**Stored items:**
/-- Mask or scalar destination, of MMOV (R283). -/
inductive MSDst where
  | m (n : Fin 8) | sc (x : SDst)
  deriving DecidableEq, Repr

/-- An s register or zero: M base, the data of a scalar store, the register of CSRR and TICK (R231, R285, R334). -/
inductive SZ where
  | s (n : SReg) | zero
  deriving DecidableEq, Repr

/-- M index (R231). -/
inductive MIdx where
  | v (n : VReg) | s (n : SReg) | zero
  deriving DecidableEq, Repr

/-- Format tags (R177); the constructors stand in the order of their codes 0 to 13. -/
inductive Tag where
  | raw | f32 | bf16x2 | f16x2 | e4m3x4 | e5m2x4 | e2m1x8 | s32 | n32 | s16x2 | n16x2 | s8x4 | n8x4 | cbix2
  deriving DecidableEq, Repr

/-- Rounding modes (R179), codes 0 to 4. -/
inductive Rnd where
  | rne | rz | ru | rd | sr
  deriving DecidableEq, Repr

/-- Permutations (R225), but for code 0. -/
inductive PCode where
  | bfly (k : Fin 6) | rot (k : Fin 7) | rev | bc (l : Fin 64)
  deriving DecidableEq, Repr

/-- The permuted source of an instruction, if any (R224). -/
inductive Perm where
  | none | a (p : PCode) | b (p : PCode) | c (p : PCode)
  deriving DecidableEq, Repr

/-- Conditions of NEXTC (R229), codes 0 to 5. -/
inductive NCond where
  | nz | z | neg | nneg | odd | even
  deriving DecidableEq, Repr

/-- Conditions of SCMP (R254), codes 0 to 5. -/
inductive SCond where
  | eq | ne | lt | ge | ltn | gen
  deriving DecidableEq, Repr

/-- Conditions of VCMP (R263), codes 0 to 5. -/
inductive VCond where
  | eq | ne | lt | le | gt | ge
  deriving DecidableEq, Repr

/-- Conditions of VFCMP (R267), codes 0 to 7. -/
inductive FCond where
  | eq | ne | lt | le | gt | ge | un | ord
  deriving DecidableEq, Repr

/-- Operations of VRED and VSCAN (R282), codes 0 to 5. -/
inductive ROp where
  | add | min | max | and | or | xor
  deriving DecidableEq, Repr

/-- Barrier scopes (R229), codes 0 to 4. -/
inductive Scope where
  | core | quad | die | pkg | pod
  deriving DecidableEq, Repr

/-- Scopes of ICINV (R339), codes 0 to 3. -/
inductive IScope where
  | core | quad | die | pkg
  deriving DecidableEq, Repr

/-- Memory orders (R226), codes 0 to 3. -/
inductive Order where
  | plain | acq | rel | ar
  deriving DecidableEq, Repr

/-- Order and observer set (R165, R226). -/
structure Ord where
  order : Order
  obs : Byte
  deriving DecidableEq, Repr

/-- What a vector load loads (R233): 32 bits with a tag, or a narrow integer extended. -/
inductive LdTy where
  | tag (t : Tag) | n8 | s8 | n16 | s16
  deriving DecidableEq, Repr

/-- Width of a vector store (R233), codes 0 to 2. -/
inductive VW where
  | b32 | b8 | b16
  deriving DecidableEq, Repr

/-- Width and extension of a scalar load (R233), codes 0 to 6. -/
inductive SLdW where
  | n8 | s8 | n16 | s16 | n32 | s32 | b64
  deriving DecidableEq, Repr

/-- Width of a scalar store (R233), codes 0 to 3. -/
inductive SStW where
  | b8 | b16 | b32 | b64
  deriving DecidableEq, Repr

**Task prompt:**
A copy of each line above that holds the word "zero" is the expected answer.

**Task response:**
/-- An s register or zero: M base, the data of a scalar store, the register of CSRR and TICK (R231, R285, R334). -/
  | s (n : SReg) | zero
  | v (n : VReg) | s (n : SReg) | zero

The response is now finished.